▸ **Problem description**: Copy, from the data below, each line that has the word "emitLines".
___ Provided records
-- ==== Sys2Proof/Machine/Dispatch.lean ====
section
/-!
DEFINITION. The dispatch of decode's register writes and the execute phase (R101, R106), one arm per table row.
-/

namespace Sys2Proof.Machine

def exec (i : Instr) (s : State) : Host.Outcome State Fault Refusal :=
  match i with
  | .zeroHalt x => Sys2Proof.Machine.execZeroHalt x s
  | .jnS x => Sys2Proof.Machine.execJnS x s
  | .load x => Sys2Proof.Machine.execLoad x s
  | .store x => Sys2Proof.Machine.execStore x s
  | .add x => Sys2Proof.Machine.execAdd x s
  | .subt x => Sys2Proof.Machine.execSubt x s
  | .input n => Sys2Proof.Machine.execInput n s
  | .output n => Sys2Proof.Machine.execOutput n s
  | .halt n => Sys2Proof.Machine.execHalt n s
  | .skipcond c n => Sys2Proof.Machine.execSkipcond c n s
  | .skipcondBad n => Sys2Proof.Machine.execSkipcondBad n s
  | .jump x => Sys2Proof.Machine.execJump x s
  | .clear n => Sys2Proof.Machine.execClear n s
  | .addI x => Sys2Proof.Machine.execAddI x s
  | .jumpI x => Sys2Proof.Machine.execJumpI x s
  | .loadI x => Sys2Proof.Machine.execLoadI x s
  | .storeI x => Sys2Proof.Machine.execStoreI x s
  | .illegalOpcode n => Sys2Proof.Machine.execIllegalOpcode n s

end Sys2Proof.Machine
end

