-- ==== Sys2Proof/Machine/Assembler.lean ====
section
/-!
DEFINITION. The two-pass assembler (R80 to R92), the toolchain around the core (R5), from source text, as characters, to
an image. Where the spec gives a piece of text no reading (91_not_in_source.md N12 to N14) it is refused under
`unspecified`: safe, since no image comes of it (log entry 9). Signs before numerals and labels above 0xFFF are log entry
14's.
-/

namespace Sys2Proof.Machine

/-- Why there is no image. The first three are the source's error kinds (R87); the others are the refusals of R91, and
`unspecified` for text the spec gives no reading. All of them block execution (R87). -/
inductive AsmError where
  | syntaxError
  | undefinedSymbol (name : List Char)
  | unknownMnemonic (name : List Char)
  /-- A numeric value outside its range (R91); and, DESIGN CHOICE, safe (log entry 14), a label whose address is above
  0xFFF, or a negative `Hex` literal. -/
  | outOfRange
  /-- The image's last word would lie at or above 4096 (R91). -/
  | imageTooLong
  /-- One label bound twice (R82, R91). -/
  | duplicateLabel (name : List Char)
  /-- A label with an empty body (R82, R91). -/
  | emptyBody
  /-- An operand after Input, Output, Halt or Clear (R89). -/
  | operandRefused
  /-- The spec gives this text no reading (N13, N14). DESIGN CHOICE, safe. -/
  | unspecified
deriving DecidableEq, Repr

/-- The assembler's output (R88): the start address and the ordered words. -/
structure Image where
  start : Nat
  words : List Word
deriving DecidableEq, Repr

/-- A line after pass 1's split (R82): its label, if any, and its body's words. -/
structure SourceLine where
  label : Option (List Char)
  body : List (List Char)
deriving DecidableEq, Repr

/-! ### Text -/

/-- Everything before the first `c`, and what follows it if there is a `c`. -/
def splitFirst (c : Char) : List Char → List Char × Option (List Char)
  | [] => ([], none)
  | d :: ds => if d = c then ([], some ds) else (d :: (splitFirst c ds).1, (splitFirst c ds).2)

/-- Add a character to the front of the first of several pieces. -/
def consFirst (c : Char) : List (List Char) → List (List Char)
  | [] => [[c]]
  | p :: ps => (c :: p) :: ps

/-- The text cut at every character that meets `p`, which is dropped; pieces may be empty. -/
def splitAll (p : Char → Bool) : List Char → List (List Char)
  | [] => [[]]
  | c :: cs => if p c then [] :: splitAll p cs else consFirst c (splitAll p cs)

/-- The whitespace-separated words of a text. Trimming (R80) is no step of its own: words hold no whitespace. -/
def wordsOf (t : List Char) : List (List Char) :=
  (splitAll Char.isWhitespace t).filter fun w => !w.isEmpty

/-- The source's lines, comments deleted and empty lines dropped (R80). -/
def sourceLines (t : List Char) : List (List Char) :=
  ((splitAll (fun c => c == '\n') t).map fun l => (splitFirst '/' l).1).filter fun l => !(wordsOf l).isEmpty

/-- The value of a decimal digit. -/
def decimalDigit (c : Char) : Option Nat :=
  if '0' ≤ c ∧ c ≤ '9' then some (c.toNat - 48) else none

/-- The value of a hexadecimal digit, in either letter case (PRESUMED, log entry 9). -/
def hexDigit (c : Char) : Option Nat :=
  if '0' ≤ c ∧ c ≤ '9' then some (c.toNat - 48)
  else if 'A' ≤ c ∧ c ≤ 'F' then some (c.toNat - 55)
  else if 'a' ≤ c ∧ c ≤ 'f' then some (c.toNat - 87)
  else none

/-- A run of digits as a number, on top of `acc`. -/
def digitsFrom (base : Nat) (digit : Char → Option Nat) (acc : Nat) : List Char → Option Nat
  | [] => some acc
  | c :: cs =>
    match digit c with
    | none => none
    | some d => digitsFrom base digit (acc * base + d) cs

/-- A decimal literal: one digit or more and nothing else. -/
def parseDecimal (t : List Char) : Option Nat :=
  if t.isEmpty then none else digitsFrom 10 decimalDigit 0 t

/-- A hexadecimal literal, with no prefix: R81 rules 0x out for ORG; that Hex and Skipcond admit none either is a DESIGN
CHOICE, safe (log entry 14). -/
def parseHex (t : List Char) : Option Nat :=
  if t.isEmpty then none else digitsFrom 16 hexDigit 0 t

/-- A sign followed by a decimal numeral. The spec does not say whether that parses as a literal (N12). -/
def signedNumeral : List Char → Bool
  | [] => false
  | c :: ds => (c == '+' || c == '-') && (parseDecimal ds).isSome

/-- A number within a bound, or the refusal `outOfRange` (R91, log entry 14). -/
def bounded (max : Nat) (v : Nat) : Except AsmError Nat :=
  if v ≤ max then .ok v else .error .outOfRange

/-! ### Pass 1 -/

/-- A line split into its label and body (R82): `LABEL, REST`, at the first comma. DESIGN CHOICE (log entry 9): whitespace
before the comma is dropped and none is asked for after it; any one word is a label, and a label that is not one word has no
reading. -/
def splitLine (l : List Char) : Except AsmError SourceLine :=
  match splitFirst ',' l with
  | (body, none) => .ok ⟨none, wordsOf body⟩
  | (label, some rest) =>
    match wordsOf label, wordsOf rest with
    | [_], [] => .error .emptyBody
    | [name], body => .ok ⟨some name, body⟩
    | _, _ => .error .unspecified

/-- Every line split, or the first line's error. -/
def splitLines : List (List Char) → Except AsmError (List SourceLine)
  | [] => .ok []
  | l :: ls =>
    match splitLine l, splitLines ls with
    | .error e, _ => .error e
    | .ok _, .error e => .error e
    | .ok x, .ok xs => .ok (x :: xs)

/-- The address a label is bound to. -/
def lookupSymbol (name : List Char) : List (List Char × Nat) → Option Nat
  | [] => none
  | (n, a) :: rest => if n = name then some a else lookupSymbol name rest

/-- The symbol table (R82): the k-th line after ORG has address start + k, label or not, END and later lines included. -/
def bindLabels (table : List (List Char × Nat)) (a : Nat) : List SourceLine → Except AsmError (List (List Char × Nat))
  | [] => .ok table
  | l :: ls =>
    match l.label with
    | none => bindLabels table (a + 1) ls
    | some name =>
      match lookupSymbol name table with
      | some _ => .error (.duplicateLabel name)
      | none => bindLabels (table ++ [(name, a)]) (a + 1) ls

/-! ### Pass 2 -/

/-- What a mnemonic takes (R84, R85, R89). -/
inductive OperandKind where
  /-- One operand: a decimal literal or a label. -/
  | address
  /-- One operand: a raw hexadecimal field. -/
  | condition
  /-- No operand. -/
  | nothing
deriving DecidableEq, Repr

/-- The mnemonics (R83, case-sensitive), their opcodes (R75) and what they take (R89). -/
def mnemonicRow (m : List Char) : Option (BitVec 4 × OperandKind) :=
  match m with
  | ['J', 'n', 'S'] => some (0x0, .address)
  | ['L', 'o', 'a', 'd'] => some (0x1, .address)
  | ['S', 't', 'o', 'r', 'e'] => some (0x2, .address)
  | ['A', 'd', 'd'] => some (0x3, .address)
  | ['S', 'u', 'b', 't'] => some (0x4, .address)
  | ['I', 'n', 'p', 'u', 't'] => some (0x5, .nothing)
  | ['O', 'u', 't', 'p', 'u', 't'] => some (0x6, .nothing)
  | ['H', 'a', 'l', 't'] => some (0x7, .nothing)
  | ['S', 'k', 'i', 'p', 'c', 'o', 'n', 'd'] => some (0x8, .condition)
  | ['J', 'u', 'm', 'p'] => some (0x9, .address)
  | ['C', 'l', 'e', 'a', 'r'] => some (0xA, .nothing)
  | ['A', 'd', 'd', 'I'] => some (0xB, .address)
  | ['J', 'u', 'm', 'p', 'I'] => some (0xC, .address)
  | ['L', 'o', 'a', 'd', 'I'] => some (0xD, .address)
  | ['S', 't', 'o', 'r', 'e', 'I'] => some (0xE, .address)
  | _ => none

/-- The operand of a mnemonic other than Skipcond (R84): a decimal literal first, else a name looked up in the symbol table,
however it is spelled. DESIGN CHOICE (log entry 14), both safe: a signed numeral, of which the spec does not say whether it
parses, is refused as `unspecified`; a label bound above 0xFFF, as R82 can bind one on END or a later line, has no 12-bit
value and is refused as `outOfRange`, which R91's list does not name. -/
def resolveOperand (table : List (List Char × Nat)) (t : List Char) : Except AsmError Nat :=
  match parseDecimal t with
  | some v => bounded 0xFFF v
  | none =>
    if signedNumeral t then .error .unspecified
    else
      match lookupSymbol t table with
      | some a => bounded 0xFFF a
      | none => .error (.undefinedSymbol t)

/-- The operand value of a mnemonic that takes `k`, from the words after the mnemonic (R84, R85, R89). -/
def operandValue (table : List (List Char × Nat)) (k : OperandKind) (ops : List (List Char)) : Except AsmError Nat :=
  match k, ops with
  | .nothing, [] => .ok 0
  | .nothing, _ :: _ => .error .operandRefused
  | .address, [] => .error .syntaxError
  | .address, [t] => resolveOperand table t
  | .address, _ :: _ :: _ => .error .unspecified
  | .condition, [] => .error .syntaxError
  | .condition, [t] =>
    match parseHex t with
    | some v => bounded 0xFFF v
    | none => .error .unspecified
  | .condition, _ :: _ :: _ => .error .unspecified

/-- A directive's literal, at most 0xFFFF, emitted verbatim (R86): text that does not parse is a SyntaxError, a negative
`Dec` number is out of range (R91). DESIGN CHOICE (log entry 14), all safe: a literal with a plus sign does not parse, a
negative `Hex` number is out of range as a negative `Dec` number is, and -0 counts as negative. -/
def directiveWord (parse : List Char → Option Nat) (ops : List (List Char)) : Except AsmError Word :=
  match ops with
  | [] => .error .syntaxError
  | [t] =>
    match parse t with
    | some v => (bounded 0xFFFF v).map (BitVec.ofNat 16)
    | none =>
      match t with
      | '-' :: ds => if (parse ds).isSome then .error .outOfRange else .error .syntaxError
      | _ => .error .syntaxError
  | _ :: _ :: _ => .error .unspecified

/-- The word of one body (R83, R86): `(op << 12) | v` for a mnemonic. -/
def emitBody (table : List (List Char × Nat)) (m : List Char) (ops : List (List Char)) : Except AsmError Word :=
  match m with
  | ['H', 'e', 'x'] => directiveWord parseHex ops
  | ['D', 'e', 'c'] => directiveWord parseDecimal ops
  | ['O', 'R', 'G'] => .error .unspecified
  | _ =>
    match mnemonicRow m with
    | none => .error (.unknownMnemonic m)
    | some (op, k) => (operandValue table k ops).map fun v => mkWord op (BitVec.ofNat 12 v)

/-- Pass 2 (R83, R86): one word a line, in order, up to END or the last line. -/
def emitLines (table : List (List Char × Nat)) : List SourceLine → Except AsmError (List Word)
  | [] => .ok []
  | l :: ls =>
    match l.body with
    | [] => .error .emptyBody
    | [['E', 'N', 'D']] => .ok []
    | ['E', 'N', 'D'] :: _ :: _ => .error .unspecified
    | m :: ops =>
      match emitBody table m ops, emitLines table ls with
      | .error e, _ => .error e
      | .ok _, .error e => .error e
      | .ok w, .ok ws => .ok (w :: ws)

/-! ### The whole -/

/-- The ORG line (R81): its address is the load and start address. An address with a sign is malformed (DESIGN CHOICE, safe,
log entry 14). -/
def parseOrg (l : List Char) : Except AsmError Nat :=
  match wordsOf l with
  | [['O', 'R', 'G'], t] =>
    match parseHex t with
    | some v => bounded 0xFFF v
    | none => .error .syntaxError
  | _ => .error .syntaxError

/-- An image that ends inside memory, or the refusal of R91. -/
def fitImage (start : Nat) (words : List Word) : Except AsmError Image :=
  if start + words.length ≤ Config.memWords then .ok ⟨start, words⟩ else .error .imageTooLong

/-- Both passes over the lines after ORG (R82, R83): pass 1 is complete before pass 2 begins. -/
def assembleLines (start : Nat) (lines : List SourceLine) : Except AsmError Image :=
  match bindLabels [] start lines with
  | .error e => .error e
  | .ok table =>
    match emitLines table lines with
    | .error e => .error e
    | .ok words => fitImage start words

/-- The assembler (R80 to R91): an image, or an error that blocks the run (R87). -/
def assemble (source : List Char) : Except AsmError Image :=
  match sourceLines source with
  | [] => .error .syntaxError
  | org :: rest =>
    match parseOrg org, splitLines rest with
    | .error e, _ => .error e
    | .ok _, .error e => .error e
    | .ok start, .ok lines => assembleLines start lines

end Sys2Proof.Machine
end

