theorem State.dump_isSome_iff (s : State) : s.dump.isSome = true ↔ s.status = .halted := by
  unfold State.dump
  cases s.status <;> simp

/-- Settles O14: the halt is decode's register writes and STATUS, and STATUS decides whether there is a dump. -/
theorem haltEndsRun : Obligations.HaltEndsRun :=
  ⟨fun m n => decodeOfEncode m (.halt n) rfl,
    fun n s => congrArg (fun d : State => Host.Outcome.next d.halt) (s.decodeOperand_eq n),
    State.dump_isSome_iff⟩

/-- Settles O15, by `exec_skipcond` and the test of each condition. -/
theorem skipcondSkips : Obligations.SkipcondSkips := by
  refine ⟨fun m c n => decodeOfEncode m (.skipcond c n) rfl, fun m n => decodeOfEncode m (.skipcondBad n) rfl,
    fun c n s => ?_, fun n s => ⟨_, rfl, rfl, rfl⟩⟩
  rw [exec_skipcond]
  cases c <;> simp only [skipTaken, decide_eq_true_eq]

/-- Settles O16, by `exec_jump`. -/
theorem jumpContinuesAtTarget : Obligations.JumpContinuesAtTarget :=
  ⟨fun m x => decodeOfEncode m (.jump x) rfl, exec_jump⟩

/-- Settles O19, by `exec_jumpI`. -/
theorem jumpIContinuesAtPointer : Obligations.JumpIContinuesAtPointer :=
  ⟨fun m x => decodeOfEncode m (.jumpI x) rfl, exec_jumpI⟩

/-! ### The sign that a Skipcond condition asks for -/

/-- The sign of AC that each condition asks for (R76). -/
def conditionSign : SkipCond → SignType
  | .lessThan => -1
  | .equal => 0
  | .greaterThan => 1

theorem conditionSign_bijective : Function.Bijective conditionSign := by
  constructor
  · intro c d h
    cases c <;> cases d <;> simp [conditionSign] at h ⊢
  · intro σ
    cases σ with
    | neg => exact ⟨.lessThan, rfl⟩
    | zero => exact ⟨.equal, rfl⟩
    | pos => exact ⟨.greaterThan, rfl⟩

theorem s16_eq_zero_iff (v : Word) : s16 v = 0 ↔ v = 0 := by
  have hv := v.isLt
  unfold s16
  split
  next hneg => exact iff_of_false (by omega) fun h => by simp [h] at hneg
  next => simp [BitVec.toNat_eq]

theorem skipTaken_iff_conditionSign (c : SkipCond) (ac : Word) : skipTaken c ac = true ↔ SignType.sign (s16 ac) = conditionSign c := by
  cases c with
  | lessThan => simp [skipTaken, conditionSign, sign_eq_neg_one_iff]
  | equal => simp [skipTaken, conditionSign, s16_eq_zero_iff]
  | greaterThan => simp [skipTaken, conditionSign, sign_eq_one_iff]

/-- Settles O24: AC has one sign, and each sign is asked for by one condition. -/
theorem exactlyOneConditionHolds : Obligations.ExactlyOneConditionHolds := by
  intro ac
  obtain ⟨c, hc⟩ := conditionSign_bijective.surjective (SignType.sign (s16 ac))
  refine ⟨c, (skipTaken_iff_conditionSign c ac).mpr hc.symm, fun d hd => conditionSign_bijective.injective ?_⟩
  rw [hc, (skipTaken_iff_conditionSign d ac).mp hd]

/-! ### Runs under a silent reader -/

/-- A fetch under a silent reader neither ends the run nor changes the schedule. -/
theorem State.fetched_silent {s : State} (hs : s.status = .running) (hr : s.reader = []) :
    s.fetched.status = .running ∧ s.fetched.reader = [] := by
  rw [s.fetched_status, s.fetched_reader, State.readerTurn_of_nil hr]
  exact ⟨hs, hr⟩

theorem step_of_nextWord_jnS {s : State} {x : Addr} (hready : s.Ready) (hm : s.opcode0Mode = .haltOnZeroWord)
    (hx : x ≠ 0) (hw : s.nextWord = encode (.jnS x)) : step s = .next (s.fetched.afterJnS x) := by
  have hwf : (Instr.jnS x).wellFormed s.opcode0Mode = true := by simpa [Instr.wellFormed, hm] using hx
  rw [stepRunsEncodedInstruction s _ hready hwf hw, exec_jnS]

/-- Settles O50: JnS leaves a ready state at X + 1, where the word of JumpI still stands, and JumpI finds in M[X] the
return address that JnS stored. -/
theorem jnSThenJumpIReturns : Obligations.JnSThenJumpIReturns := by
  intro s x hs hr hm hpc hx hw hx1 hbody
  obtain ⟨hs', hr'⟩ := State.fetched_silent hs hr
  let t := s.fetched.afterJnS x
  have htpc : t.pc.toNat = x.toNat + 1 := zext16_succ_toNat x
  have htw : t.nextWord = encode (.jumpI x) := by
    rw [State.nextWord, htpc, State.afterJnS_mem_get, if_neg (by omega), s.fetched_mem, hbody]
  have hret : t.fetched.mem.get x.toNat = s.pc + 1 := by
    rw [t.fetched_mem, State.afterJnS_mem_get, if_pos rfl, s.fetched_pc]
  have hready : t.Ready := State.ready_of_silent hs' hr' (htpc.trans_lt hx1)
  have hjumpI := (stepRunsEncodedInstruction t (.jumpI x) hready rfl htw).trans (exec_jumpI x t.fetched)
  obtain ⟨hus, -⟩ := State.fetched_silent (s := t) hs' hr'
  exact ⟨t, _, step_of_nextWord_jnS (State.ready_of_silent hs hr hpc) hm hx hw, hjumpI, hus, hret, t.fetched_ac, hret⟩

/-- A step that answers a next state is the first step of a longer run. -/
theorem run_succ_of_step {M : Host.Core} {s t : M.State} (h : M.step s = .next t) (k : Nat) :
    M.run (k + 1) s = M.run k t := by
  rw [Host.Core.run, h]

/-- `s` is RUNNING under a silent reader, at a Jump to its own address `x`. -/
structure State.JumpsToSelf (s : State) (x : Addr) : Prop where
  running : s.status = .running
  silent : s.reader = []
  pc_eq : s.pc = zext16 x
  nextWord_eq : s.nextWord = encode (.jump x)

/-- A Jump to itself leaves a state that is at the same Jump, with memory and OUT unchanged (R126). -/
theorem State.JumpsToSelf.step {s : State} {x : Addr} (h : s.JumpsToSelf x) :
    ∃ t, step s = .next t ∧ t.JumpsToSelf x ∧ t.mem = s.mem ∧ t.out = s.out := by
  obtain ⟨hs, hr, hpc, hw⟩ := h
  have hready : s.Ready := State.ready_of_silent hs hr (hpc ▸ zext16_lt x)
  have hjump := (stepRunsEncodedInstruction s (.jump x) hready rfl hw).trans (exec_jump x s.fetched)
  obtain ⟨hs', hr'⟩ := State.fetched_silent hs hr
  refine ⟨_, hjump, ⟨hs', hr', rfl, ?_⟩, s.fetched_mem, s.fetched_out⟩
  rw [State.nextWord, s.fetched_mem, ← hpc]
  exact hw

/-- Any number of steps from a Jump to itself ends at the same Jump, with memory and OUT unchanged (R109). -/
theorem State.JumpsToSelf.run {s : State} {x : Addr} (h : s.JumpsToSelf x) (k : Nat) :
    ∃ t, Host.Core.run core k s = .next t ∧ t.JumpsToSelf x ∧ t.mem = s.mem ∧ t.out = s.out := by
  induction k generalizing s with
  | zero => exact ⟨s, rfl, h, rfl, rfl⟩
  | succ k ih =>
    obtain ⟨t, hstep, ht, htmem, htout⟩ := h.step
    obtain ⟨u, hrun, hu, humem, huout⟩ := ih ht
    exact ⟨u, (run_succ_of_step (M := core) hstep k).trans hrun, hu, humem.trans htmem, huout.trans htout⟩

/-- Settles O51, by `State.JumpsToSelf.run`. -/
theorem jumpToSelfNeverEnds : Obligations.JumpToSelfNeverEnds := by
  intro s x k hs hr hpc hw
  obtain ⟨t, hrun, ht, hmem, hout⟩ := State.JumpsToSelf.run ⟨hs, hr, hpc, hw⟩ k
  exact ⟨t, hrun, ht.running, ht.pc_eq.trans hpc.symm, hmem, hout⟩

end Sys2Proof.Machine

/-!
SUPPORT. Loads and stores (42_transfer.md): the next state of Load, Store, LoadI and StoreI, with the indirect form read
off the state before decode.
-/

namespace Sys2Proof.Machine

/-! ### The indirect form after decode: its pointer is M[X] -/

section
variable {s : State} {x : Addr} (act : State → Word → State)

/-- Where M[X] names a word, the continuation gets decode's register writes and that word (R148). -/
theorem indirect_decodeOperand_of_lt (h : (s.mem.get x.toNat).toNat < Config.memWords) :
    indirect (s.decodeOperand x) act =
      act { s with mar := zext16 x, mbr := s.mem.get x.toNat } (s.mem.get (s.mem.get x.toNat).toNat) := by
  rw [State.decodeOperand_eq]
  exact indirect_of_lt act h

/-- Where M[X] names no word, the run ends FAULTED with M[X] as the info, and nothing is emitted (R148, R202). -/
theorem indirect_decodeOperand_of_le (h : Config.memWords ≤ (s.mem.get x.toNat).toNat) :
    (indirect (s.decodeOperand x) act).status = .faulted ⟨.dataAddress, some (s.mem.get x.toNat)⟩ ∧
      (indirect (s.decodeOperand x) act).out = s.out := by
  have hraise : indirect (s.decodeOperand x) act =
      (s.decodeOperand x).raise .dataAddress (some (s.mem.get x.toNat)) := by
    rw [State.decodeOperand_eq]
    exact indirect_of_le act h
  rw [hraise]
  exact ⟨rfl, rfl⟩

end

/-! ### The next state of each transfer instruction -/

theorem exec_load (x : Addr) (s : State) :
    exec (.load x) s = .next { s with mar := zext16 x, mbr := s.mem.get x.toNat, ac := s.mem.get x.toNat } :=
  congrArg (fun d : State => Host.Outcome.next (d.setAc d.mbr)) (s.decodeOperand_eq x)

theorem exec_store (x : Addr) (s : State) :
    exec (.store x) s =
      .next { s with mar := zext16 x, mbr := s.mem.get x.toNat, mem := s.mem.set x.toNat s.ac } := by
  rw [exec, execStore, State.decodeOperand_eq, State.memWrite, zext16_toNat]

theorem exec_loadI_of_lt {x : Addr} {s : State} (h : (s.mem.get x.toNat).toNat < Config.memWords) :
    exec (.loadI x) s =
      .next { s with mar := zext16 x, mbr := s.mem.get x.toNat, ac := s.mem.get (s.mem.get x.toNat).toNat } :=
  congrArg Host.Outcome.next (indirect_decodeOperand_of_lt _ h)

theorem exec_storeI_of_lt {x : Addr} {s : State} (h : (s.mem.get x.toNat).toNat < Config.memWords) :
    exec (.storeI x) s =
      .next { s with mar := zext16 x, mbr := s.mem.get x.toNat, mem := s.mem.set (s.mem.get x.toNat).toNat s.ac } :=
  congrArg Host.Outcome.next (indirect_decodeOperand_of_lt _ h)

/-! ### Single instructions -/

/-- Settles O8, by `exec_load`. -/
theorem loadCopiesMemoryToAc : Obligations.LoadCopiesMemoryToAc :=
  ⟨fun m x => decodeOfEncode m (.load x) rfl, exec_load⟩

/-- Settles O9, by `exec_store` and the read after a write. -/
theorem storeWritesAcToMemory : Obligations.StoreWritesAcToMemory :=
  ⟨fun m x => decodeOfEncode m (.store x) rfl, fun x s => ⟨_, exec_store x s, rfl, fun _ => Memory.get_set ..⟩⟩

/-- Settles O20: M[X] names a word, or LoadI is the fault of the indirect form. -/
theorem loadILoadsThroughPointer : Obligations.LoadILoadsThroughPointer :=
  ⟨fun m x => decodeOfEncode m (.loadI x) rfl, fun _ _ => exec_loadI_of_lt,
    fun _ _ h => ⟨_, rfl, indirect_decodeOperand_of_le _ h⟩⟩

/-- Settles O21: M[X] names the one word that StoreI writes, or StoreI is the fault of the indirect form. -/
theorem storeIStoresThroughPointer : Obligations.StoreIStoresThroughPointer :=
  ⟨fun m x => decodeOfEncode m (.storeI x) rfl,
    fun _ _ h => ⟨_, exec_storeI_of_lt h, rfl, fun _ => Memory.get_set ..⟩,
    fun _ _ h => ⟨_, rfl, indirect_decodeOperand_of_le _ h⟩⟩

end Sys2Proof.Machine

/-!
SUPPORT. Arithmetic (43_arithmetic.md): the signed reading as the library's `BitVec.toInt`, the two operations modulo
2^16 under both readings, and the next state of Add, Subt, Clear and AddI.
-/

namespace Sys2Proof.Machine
______
▸ **Written answer**:
def emitLines (table : List (List Char × Nat)) : List SourceLine → Except AsmError (List Word)
      match emitBody table m ops, emitLines table ls with
    match emitLines table lines with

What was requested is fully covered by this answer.